### Exercise data
-- ==== Sys2Proof/Machine/Checkpoint.lean ====
section
/-! DEFINITION. Checkpoints (R388 to R392): `ckpt`, the preservation of pages, the archive engine. -/

namespace Sys2Proof.Machine

open Sys2Proof

/-- The bytes of a descriptor translated line by line, as words; a fault of an address or a poisoned line traps (R388). -/
def State.descWords (s : State) (va : Word) : Nat → Except Trap (List Word) × State
  | 0 => (.ok [], s)
  | n + 1 =>
    match s.translate s.cur va .load with
    | (.bad c w l, s) => (.error (xlateTrap c w l va), s)
    | (.ok pa _ _ _, s) =>
      let s := (s.touch pa).correct pa 64 false
      if !bankRegion pa false then (.error (xlateTrap 5 8 0 va), s)
      else if s.poisoned pa 64 then (.error { code := 0x06, pc := 0, tval := va }, s)
      else
        let ws := (List.range 8).map fun i => Word.of (s.readMem (pa + 8 * i) 8)
        match s.descWords (va + 64) n with
        | (.ok l, s) => (.ok (ws ++ l), s)
        | (.error t, s) => (.error t, s)

/-- A page that may be read and written: its physical address, level and leaf (R389). -/
def State.ckPage (s : State) (x va : Nat) : Option (Nat × Nat × Nat) :=
  match walk s.mem va 4 (s.ctx x).ptroot.toNat 0 with
  | .error _ => none
  | .ok (w0, _, lvl, ea) =>
    let pa := w0.fld 51 16 * 65536 + va % 2 ^ lvlShift lvl
    if w0.fld 2 2 = 1 && w0.fld 3 3 = 1 then some (pa, lvl, ea) else none

/-- All of a list's values, or none if any is none. -/
def allSome {α : Type} : List (Option α) → Option (List α)
  | [] => some []
  | none :: _ => none
  | some a :: t => (allSome t).map (a :: ·)

/-- `n` consecutive pages from an address. -/
def plainAt (base n : Nat) : List Nat := (List.range n).map fun i => base + 65536 * i

/-- The addresses of the pages that a descriptor's regions declare (R389). -/
def declaredPages (nreg : Nat) (ws : List Word) : List Nat :=
  (List.range nreg).flatMap fun r => plainAt ((ws.getD (8 + 2 * r) 0).fld 47 0) ((ws.getD (9 + 2 * r) 0).fld 31 0)

/-- The declared pages of a descriptor's regions: L3 leaves with R and W in a bank window or HBM (R389). -/
def State.declared (s : State) (x nreg : Nat) (ws : List Word) : Option (List CkPage) :=
  allSome ((declaredPages nreg ws).map fun va =>
    match s.ckPage x va with
    | some (pa, 3, ea) => if va % 65536 = 0 && bankRegion pa false then some { va := va, pa := pa, leaf := ea } else none
    | _ => none)

/-- `n` consecutive pages of the archive or the shadow, wherever they lie (R389). -/
def State.plainPages (s : State) (x base n : Nat) : Option (List Nat) :=
  if base % 65536 != 0 && n != 0 then none else allSome ((plainAt base n).map fun va => (s.ckPage x va).map Prod.fst)

/-- A refused `ckpt` (R389). -/
def ckptError (n : Nat) : Word := Word.of (2 ^ 63 + n * 2 ^ 56)

/-- ckpt (R389): the descriptor is read once, its translations are those of the start. -/
def execCkpt (w : Bool) (d a b : BitVec 5) (s : State) : Result State :=
  word (.ckpt w d a b) (fun s =>
    let k := s.me
    let x := k.ctx
    let v := k.get a
    let va := k.get b
    if v.fld 63 48 != 0 then s.trapChan v 1
    else match eaBad va 64 with
      | some t => s.trapWith t
      | none => match s.descWords va 1 with
        | (.error t, s) => s.trapWith t
        | (.ok h, s) =>
          let c := s.ctx x
          let mer := ((s.router (routerOfSrc s.cur)).surv.get x {}).mer
          let n := (h.getD 0 0).fld 15 0
          if c.ckpt.isSome then s.lateResult d (ckptError 1)
          else if v.fld 47 0 ≤ tick mer then s.lateResult d (ckptError 4)
          else if n = 0 || 1024 < n then s.lateResult d (ckptError 5)
          else match s.descWords va (1 + (n + 3) / 4) with
            | (.error t, s) => s.trapWith t
            | (.ok ws, s) =>
              let acap := (ws.getD 2 0).fld 12 0
              let pages := declaredPages n ws ++ plainAt ((ws.getD 1 0).fld 47 0) (acap + 1) ++
                plainAt ((ws.getD 3 0).fld 47 0) ((ws.getD 4 0).fld 31 0)
              let s := pages.foldl (fun s va => s.readWalk x va) s
              match s.declared x n ws, s.plainPages x ((ws.getD 1 0).fld 47 0) (acap + 1),
                  s.plainPages x ((ws.getD 3 0).fld 47 0) ((ws.getD 4 0).fld 31 0) with
              | some ps, some ar, some sh =>
                let s := (ps.foldl (fun s p => s.touch p.leaf) s).modCtx x fun c => { c with
                  ckpt := some { t := v.fld 47 0, number := Word.of (c.cknum + 1).toNat, pages := ps, arch := ar, acap := acap, shadow := sh } }
                (s.post (.tokenStart x)).lateResult d (Word.of ((c.cknum + 1).toNat % 2 ^ 32))
              | _, _, _ => s.lateResult d (ckptError 2)) s

/-- A page preserved for a store that waits (R390). -/
def execPagePreserve (ctx page : Nat) (s : State) : Result State := .next (s.preservePage ctx page)

/-- The archive engine begins once `mer` has reached the checkpoint's tick (R391). -/
def execArchiveStart (ctx : Nat) (s : State) : Result State :=
  .next (
    let c := s.ctx ctx
    match c.ckpt with
    | none => s
    | some k =>
      if k.started || c.st != .running || c.mer.toNat < k.t * 65536 then s
      else (s.modCtx ctx fun c => { c with ckpt := some { k with started := true } }).post (.archivePage ctx 0))

/-- The archive engine goes on to the next page. -/
def State.nextPage (s : State) (x i : Nat) (k : Ckpt) : State :=
  (s.modCtx x fun c => { c with ckpt := some { k with next := i + 1, archived := k.archived ++ [i] } }).post (.archivePage x (i + 1))

/-- A declared page archived if it is dirty or has a preserved copy: its image, its index entry, its shadow page freed; a
full archive fails the checkpoint (R391, R392). -/
def execArchivePage (ctx page : Nat) (s : State) : Result State :=
  .next (
    let c := s.ctx ctx
    match c.ckpt with
    | none => s
    | some k =>
      if !k.started || k.next != page || c.st != .running then s
      else match k.pages[page]? with
        | none => s.post (.checkpointComplete ctx)
        | some p =>
          let copy := (k.preserved.find? fun q => q.1 = page).map Prod.snd
          let s := s.deviceRead p.leaf 8
          let dirty := Word.fld (Word.of (memRead s.mem p.leaf 8)) 8 8 = 1
          if copy.isNone && !dirty then s.nextPage ctx page k
          else if k.acap ≤ k.count then s.ckptFails ctx 2
          else
            let dst := k.arch.getD (k.count + 1) 0
            let index := k.arch.getD 0 0 + 16 * k.count
            let s := match copy with
              | some sh => s.copyPage sh dst
              | none => (s.clearD ctx p).copyPage p.pa dst
            let s := (s.deviceWrite index 8 p.va).deviceWrite (index + 8) 8 (k.number.toNat % 2 ^ 32)
            s.nextPage ctx page { k with
              count := k.count + 1
              shadow := k.shadow ++ copy.toList
              preserved := k.preserved.filter fun q => q.1 != page })

/-- Every page archived: CKNUM is set, and the supervisor is told (R392). -/
def execCheckpointComplete (ctx : Nat) (s : State) : Result State :=
  .next (match (s.ctx ctx).ckpt with
    | none => s
    | some k =>
      if !k.started || k.next < k.pages.length then s
      else (s.modCtx ctx fun c => { c with cknum := k.number, ckpt := none }).note 0 ctx 0x11 k.number (Word.of k.count) (Word.of k.t))

end Sys2Proof.Machine
end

### Task goal
Which lines of the data contain the string "leaf"? Copy each of them.

### Reply
/-- A page that may be read and written: its physical address, level and leaf (R389). -/
    | some (pa, 3, ea) => if va % 65536 = 0 && bankRegion pa false then some { va := va, pa := pa, leaf := ea } else none
                let s := (ps.foldl (fun s p => s.touch p.leaf) s).modCtx x fun c => { c with
          let s := s.deviceRead p.leaf 8
          let dirty := Word.fld (Word.of (memRead s.mem p.leaf 8)) 8 8 = 1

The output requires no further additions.